A Practical Scenario

Let’s say you’re building an audio application. You’ve defined a clean interface for audio sources:

// audio_source.h
#ifndef AUDIO_SOURCE_H
#define AUDIO_SOURCE_H

#include <stddef.h>

// Your application's audio source interface
typedef struct AudioSource {
    // Read samples into buffer, return number of samples read
    size_t (*read_samples)(struct AudioSource *self, float *buffer, size_t count);

    // Get the sample rate
    int (*get_sample_rate)(struct AudioSource *self);

    // Clean up resources
    void (*destroy)(struct AudioSource *self);

    // Pointer to implementation-specific data
    void *impl_data;
} AudioSource;

#endif

Your audio pipeline expects AudioSource objects. It calls read_samples() to pull audio data, and everything works nicely.

NOTE

In C, a function’s name is actually a pointer to where that function’s code lives in memory. When you write printf(“hello”), you’re calling the function via its address. Function pointers let you store that address in a variable, pass it around, and call whatever function it happens to point to. The struct in the above example stores three function pointers: read_samples, get_sample_rate, and destroy; which means each AudioSource instance can have its own set of functions wired up. When you create an MP3 adapter, you point these at your MP3-specific functions. When you create a WAV adapter, you point them at WAV-specific functions. The calling code doesn’t know or care which functions are actually being called; it just calls source->read_samples(source, buffer, count) and the right thing happens.

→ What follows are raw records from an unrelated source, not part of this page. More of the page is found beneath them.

-- ==== Sys2Proof/Machine/Ops.lean ====
section
/-! DEFINITION. The named operations every command is made of: the memories and their primitives (20_memory.md R63),
rows of samples (R67), taking a fault and returning from one (60_exceptions.md R204, R205), and the order in which
one command is evaluated (30_encoding.md R89; 44_system.md R190). -/

namespace Sys2Proof.Machine

/-! ### One memory -/

/-- What an address holds: `none` where nothing has been written since reset (10_state.md R55; log 6). -/
def memGet {w : Nat} : Memory w → Nat → Option (BitVec w)
  | [], _ => none
  | (b, v) :: m, a => if a = b then some v else memGet m a

/-- Write one unit, keeping the addresses strictly rising. -/
def memSet {w : Nat} : Memory w → Nat → BitVec w → Memory w
  | [], a, v => [(a, v)]
  | (b, u) :: m, a, v =>
    if a < b then (a, v) :: (b, u) :: m
    else if a = b then (a, v) :: m
    else (b, u) :: memSet m a v

/-- Every address is above `lo`, and they rise strictly. -/
def memWfAbove {w : Nat} (lo : Nat) : Memory w → Bool
  | [] => true
  | (b, _) :: m => decide (lo ≤ b) && memWfAbove (b + 1) m

/-- The canonical form: addresses strictly rising. An unlisted address has no value, so no entry can equal what an
unlisted address reads as. -/
def memWf {w : Nat} (m : Memory w) : Bool := memWfAbove 0 m

/-- Every listed address is below the memory's size. -/
def memBelow {w : Nat} (size : Nat) (m : Memory w) : Bool := m.all (fun e => decide (e.1 < size))

/-- Write successive units from address `a` on. -/
def memSetRun {w : Nat} : Memory w → Nat → List (BitVec w) → Memory w
  | m, _, [] => m
  | m, a, v :: vs => memSetRun (memSet m a v) (a + 1) vs

/-- Read the `n` successive units from address `a` on; the first address that holds nothing stops the read. -/
def memGetRun {w : Nat} (m : Memory w) (stop : Nat → Fault) : Nat → Nat → Except Fault (List (BitVec w))
  | _, 0 => .ok []
  | a, n + 1 =>
    match memGet m a with
    | none => .error (stop a)
    | some v =>
      match memGetRun m stop (a + 1) n with
      | .error e => .error e
      | .ok vs => .ok (v :: vs)

/-! ### The memories of the core -/

/-- A plane's contents. -/
def State.plane (s : State) : Plane → Memory 32
  | .y => s.planeY
  | .i => s.planeI
  | .q => s.planeQ

/-- Replace a plane's contents. -/
def State.setPlane (s : State) (p : Plane) (m : Memory 32) : State :=
  match p with
  | .y => { s with planeY := m }
  | .i => { s with planeI := m }
  | .q => { s with planeQ := m }

/-- A frame memory's contents. -/
def State.frame (s : State) : Frame → Memory 8
  | .src => s.src
  | .dst => s.dst

/-- Replace a frame memory's contents. -/
def State.setFrame (s : State) (f : Frame) (m : Memory 8) : State :=
  match f with
  | .src => { s with src := m }
  | .dst => { s with dst := m }

/-- The number of bytes of a frame memory (20_memory.md R60). -/
def frameSize (c : Config) : Nat := 3 * c.hmax * c.wmax

/-- The number of samples of a plane (20_memory.md R60). -/
def planeSize (c : Config) : Nat := c.hmax * c.wmax

/-- The index of the sample at row `r`, column `c` of a plane (10_state.md R51; 44_system.md R198). -/
def State.planeIndex (s : State) (r c : Nat) : Nat := r * s.plW.toNat + c

/-- The index of a channel of the pixel at row `r`, column `c` of `SRC`: 0 blue, 1 green, 2 red
(20_memory.md R62). -/
def State.srcIndex (s : State) (r c ch : Nat) : Nat := (r * s.srcW.toNat + c) * 3 + ch

/-- The index of a channel of the pixel at row `r`, column `c` of `DST` (20_memory.md R62). -/
def State.dstIndex (s : State) (r c ch : Nat) : Nat := (r * s.dstW.toNat + c) * 3 + ch

/-- What a plane holds at row `r`, column `c`, as a signed integer. -/
def State.sampleAt (s : State) (p : Plane) (r c : Nat) : Option Int :=
  (memGet (s.plane p) (s.planeIndex r c)).map BitVec.toInt

/-- Byte `a`, counted from the plane's base, of a plane mapped onto a byte-addressed bus: sample `a / 4`, least
significant byte at the lowest address (20_memory.md R64). -/
def State.planeByte (s : State) (p : Plane) (a : Nat) : Option Byte :=
  (memGet (s.plane p) (a / 4)).map (fun v => v.extractLsb' (8 * (a % 4)) 8)

/-! ### Rows -/

/-- `SrcRead(r, c, 0..2)` for the columns `c .. c+n-1` of a row: blue, green, red of each pixel
(20_memory.md R63). -/
def State.readPixels (s : State) (r : Nat) : Nat → Nat → Except Fault (List (Int × Int × Int))
  | _, 0 => .ok []
  | c, n + 1 =>
    match memGetRun s.src (Fault.unwrittenByte .src) (s.srcIndex r c 0) 3 with
    | .ok [b, g, rd] =>
      match s.readPixels r (c + 1) n with
      | .error e => .error e
      | .ok ps => .ok (((b.toNat : Int), (g.toNat : Int), (rd.toNat : Int)) :: ps)
    | .ok _ => .error (.unwrittenByte .src (s.srcIndex r c 0))
    | .error e => .error e

/-- A copy of a plane's row under the current `PL_W` (20_memory.md R63, R67). -/
def State.readRow (s : State) (p : Plane) (r : Nat) : Except Fault (List Int) :=
  match memGetRun (s.plane p) (Fault.unwrittenSample p) (s.planeIndex r 0) s.plW.toNat with
  | .error e => .error e
  | .ok vs => .ok (vs.map BitVec.toInt)

/-- `PlWrite` of each value along a row, for values that are in range (20_memory.md R63). -/
def State.writeRow (s : State) (p : Plane) (r : Nat) (vs : List Int) : State :=
  s.setPlane p (memSetRun (s.plane p) (s.planeIndex r 0) (vs.map (BitVec.ofInt 32)))

/-- `PlWrite` of `sat32` of each value along a row; a clamp sets `STATUS.SAT` (00_scope.md R8). -/
def State.writeRowSat (s : State) (p : Plane) (r : Nat) (vs : List Int) : State :=
  (s.writeRow p r (vs.map sat32)).noteSat (vs.any clamps)

/-- `DstWrite` of the three channels of each pixel along a row: blue, green, red (20_memory.md R63). -/
def State.writePixels (s : State) (r : Nat) (ps : List (Int × Int × Int)) : State :=
  s.setFrame .dst (memSetRun s.dst (s.dstIndex r 0 0)
    (ps.flatMap (fun p => [BitVec.ofInt 8 p.1, BitVec.ofInt 8 p.2.1, BitVec.ofInt 8 p.2.2])))

/-- Do `f` for each element in order; the first that stops ends the whole. -/
def forEach {α σ : Type} (f : α → σ → Except Fault σ) : List α → σ → Except Fault σ
  | [], st => .ok st
  | x :: xs, st =>
    match f x st with
    | .error e => .error e
    | .ok st' => forEach f xs st'

/-- Replace a plane's row by a function of it, storing without saturation. -/
def mapRow (p : Plane) (g : List Int → List Int) (r : Nat) (s : State) : Except Fault State :=
  match s.readRow p r with
  | .error e => .error e
  | .ok xs => .ok (s.writeRow p r (g xs))

/-- Replace a plane's row by `sat32` of a function of it. -/
def mapRowSat (p : Plane) (g : List Int → List Int) (r : Nat) (s : State) : Except Fault State :=
  match s.readRow p r with
  | .error e => .error e
  | .ok xs => .ok (s.writeRowSat p r (g xs))

/-! ### Faults of the core -/

/-- The code `ERR.CODE` holds for a fault (60_exceptions.md R200). -/
def faultCode : FaultCode → BitVec 8
  | .illegalCmd => 1#8
  | .shape => 2#8
  | .invalidArg => 3#8

/-- Taking a fault while the command word `w` executes: `ERR.CODE` gets the code, `ERRCMD` the word, and nothing
else changes (60_exceptions.md R204). There is no handler and no program counter. -/
def State.raiseFault (s : State) (code : FaultCode) (w : Word) : State :=
  { s with errCode := faultCode code, errCmd := w }

/-- Returning from a fault: the host's write to `ERR` clears `ERR.CODE` and `ERRCMD`; nothing is restored
(60_exceptions.md R205). -/
def State.ackFault (s : State) : State := { s with errCode := 0#8, errCmd := 0#32 }

/-! ### One command -/

/-- The end of a command that completes: `CMDCNT` plus 1 modulo `2^32` (10_state.md R27; 44_system.md R190 step 6). -/
def State.complete (s : State) : State := { s with cmdCnt := s.cmdCnt + 1#32 }

/-- The order of evaluation of one command (30_encoding.md R89; 44_system.md R190): the latched-fault test, the
checks (`check` is the first that fails), the no-op test, the effects, the count. The legality test comes before: a
word that is illegal has no instruction (`issueIllegal`). -/
def runCommand (i : Instr) (check : Option FaultCode) (noop : Bool) (effect : State → Except Fault State)
    (s : State) : Host.Outcome State Fault Refusal :=
  if s.errCode ≠ 0#8 then .next s
  else
    match check with
    | some code => .next (s.raiseFault code (encode i))
    | none =>
      if noop then .next s.complete
      else
        match effect s with
        | .ok t => .next t.complete
        | .error e => .fault e

/-- The issue of an illegal word: discarded while a fault is latched, else it raises `E_ILLEGAL_CMD`
(44_system.md R190 steps 1 and 2; 60_exceptions.md R201). -/
def issueIllegal (w : Word) (s : State) : State :=
  if s.errCode ≠ 0#8 then s else s.raiseFault .illegalCmd w

/-- The check of the commands that work on the planes: a valid plane shape (44_system.md R195). -/
def planeCheck (s : State) : Option FaultCode := if s.planeShapeValid then none else some .invalidArg

end Sys2Proof.Machine
end

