-- ==== Sys2Proof/Machine/Noise.lean ====
section
/-! DEFINITION. The noise generator unit: `LNOISE`, `CNOISE`, `PNOISE`, `DROPOUT` (43_noise.md R160 to R175). -/

namespace Sys2Proof.Machine

/-- The generator's state after draws (43_noise.md R160). -/
def State.setPrng (s : State) (st : Word) : State := { s with prngState := st }

/-- Add a random walk, restarted at 0, to a plane's row (43_noise.md R163 to R165). -/
def noiseRow (p : Plane) (amp r : Nat) (s : State) : Except Fault State :=
  match s.readRow p r with
  | .error e => .error e
  | .ok xs =>
    let w := walk s.cfg amp s.plW.toNat 0 s.prngState
    .ok ((s.writeRowSat p r (List.zipWith (fun x acc => x + acc) xs w.1)).setPrng w.2)

/-- `LNOISE`: luma noise (43_noise.md R164). -/
def execLnoise (s : State) : Host.Outcome State Fault Refusal :=
  runCommand .lnoise (planeCheck s) (s.lnoiseAmp == 0#16)
    (fun t => forEach (noiseRow .y t.lnoiseAmp.toNat) t.rows t) s

/-- `CNOISE` of one scanline: the `I` row, then the `Q` row (43_noise.md R165). -/
def cnoiseRow (amp r : Nat) (s : State) : Except Fault State :=
  match noiseRow .i amp r s with
  | .error e => .error e
  | .ok t => noiseRow .q amp r t

/-- `CNOISE`: chroma noise (43_noise.md R165). -/
def execCnoise (s : State) : Host.Outcome State Fault Refusal :=
  runCommand .cnoise (planeCheck s) (s.cnoiseAmp == 0#16)
    (fun t => forEach (cnoiseRow t.cnoiseAmp.toNat) t.rows t) s

/-- The rotated `I` of a pair, before saturation (43_noise.md R170). -/
def rotateI (cs : Int × Int) (i q : Int) : Int := rdiv (i * cs.1 - q * cs.2) 16384

/-- The rotated `Q` of a pair, before saturation (43_noise.md R170). -/
def rotateQ (cs : Int × Int) (i q : Int) : Int := rdiv (i * cs.2 + q * cs.1) 16384

/-- Rotate the pairs of one row by a table entry; both are read before either is written (43_noise.md R170). -/
def rotateRow (cs : Int × Int) (r : Nat) (s : State) : Except Fault State :=
  match s.readRow .i r with
  | .error e => .error e
  | .ok is =>
    match s.readRow .q r with
    | .error e => .error e
    | .ok qs =>
      .ok ((s.writeRowSat .i r (List.zipWith (rotateI cs) is qs)).writeRowSat .q r
        (List.zipWith (rotateQ cs) is qs))

/-- `PNOISE` of one scanline: one step of the walk, then the rotation. The accumulator is carried to the next
scanline of the command (43_noise.md R170). -/
def pnoiseRow (amp r : Nat) (st : State × Int) : Except Fault (State × Int) :=
  let a := walkStep st.1.cfg amp st.2 st.1.prngState
  match rotateRow (sincosAt st.1.cfg a.1) r (st.1.setPrng a.2) with
  | .error e => .error e
  | .ok t => .ok (t, a.1)

/-- The effect of `PNOISE`: the accumulator starts at 0 in every command and is not kept (43_noise.md R170). -/
def pnoiseEffect (s : State) : Except Fault State :=
  match forEach (pnoiseRow s.pnoiseAmp.toNat) s.rows (s, 0) with
  | .error e => .error e
  | .ok st => .ok st.1

/-- `PNOISE`: chroma phase noise (43_noise.md R170). -/
def execPnoise (s : State) : Host.Outcome State Fault Refusal :=
  runCommand .pnoise (planeCheck s) (s.pnoiseAmp == 0#16) pnoiseEffect s

/-- `DROPOUT` of one scanline: one draw; below the loss, both chroma rows are zeroed (43_noise.md R175). -/
def dropoutRow (loss r : Nat) (s : State) : Except Fault State :=
  let d := draw s.cfg 100000 s.prngState
  let t := s.setPrng d.2
  let zeros := List.replicate s.plW.toNat (0 : Int)
  .ok (if d.1 < loss then (t.writeRow .i r zeros).writeRow .q r zeros else t)

/-- `DROPOUT`: chroma dropout (43_noise.md R175). -/
def execDropout (s : State) : Host.Outcome State Fault Refusal :=
  runCommand .dropout (planeCheck s) (s.chromaLoss == 0#32)
    (fun t => forEach (dropoutRow t.chromaLoss.toNat) t.rows t) s

end Sys2Proof.Machine
end

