-- ==== Sys2Proof/Machine/HostAccess.lean ====
section
/-! DEFINITION. What each transaction of the host does (20_memory.md R65; 44_system.md R190 to R193), and reset
(70_reset_and_hazards.md R230). -/

namespace Sys2Proof.Machine

/-- A write of the word `w` to `CMD`: the whole command, as one step (44_system.md R190). -/
def issue (w : Word) (s : State) : Host.Outcome State Fault Refusal :=
  match decode w with
  | .ok i => exec i s
  | .error _ => .next (issueIllegal w s)

/-- `HostWriteReg(off, w)` at a legal offset (44_system.md R191). -/
def hostWriteReg (off : Nat) (w : Word) (s : State) : Host.Outcome State Fault Refusal :=
  match regAt off with
  | some .cmd => issue w s
  | some r => .next (s.writeReg w r)
  | none => .next s

/-- `HostReadReg(off)` at a legal offset; a reserved one reads 0 (44_system.md R192; 10_state.md R47). -/
def hostReadReg (off : Nat) (s : State) : Word :=
  match regAt off with
  | some r => s.readReg r
  | none => 0#32

/-- The host takes the value its read returned (log 3). -/
def State.respond (s : State) (v : HostValue) : State := { s with response := some v }

/-- Reset: every register at the value of 10_state.md R54, every memory location unwritten; the parameters of the
implementation are fixed, and what the host will do next and has read is the host's (70_reset_and_hazards.md R230;
log 4). -/
def State.afterReset (s : State) : State :=
  { State.reset with cfg := s.cfg, script := s.script, response := s.response }

/-- One transaction of the host, or reset. An access that 20_memory.md R65 does not list is refused and changes
nothing (93_implementation_defined.md U3); a read of a location never written is the model's fault (U1). -/
def perform (op : HostOp) (s : State) : Host.Outcome State Fault Refusal :=
  match op with
  | .writeReg off w => if offsetOk off then hostWriteReg off w s else .refused (.badOffset off)
  | .readReg off =>
    if offsetOk off then .next (s.respond (.word (hostReadReg off s))) else .refused (.badOffset off)
  | .writeByte f k v =>
    if k < frameSize s.cfg then .next (s.setFrame f (memSet (s.frame f) k v)) else .refused (.noSuchByte f k)
  | .readByte f k =>
    if k < frameSize s.cfg then
      match memGet (s.frame f) k with
      | some v => .next (s.respond (.byte v))
      | none => .fault (.unwrittenByte f k)
    else .refused (.noSuchByte f k)
  | .writeSample p k v =>
    if k < planeSize s.cfg then .next (s.setPlane p (memSet (s.plane p) k v)) else .refused (.noSuchSample p k)
  | .readSample p k =>
    if k < planeSize s.cfg then
      match memGet (s.plane p) k with
      | some v => .next (s.respond (.sample v))
      | none => .fault (.unwrittenSample p k)
    else .refused (.noSuchSample p k)
  | .reset => .next s.afterReset

/-- The host makes its next transaction (20_memory.md R68); with none left the core is idle, which keeps all state
(60_exceptions.md R216). -/
def stepScript (s : State) : Host.Outcome State Fault Refusal :=
  match s.script with
  | [] => .next s
  | op :: rest => perform op { s with script := rest }

end Sys2Proof.Machine
end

The impl_data field is the other half of the puzzle. It’s a void *, which means it can point to anything. Each adapter uses this to store whatever internal state it needs — the MP3 adapter stores a pointer to its MP3Decoder, the WAV adapter might store file handle and format information, and so on. When one of the function pointers is called, it casts impl_data back to the appropriate type and uses it.

This is how you get polymorphism in C: a generic struct that presents a uniform interface, combined with a void pointer that lets each implementation carry its own specific data. The consumer of the interface just sees AudioSource and calls methods on it; the implementation details are hidden behind those function pointers and that void pointer.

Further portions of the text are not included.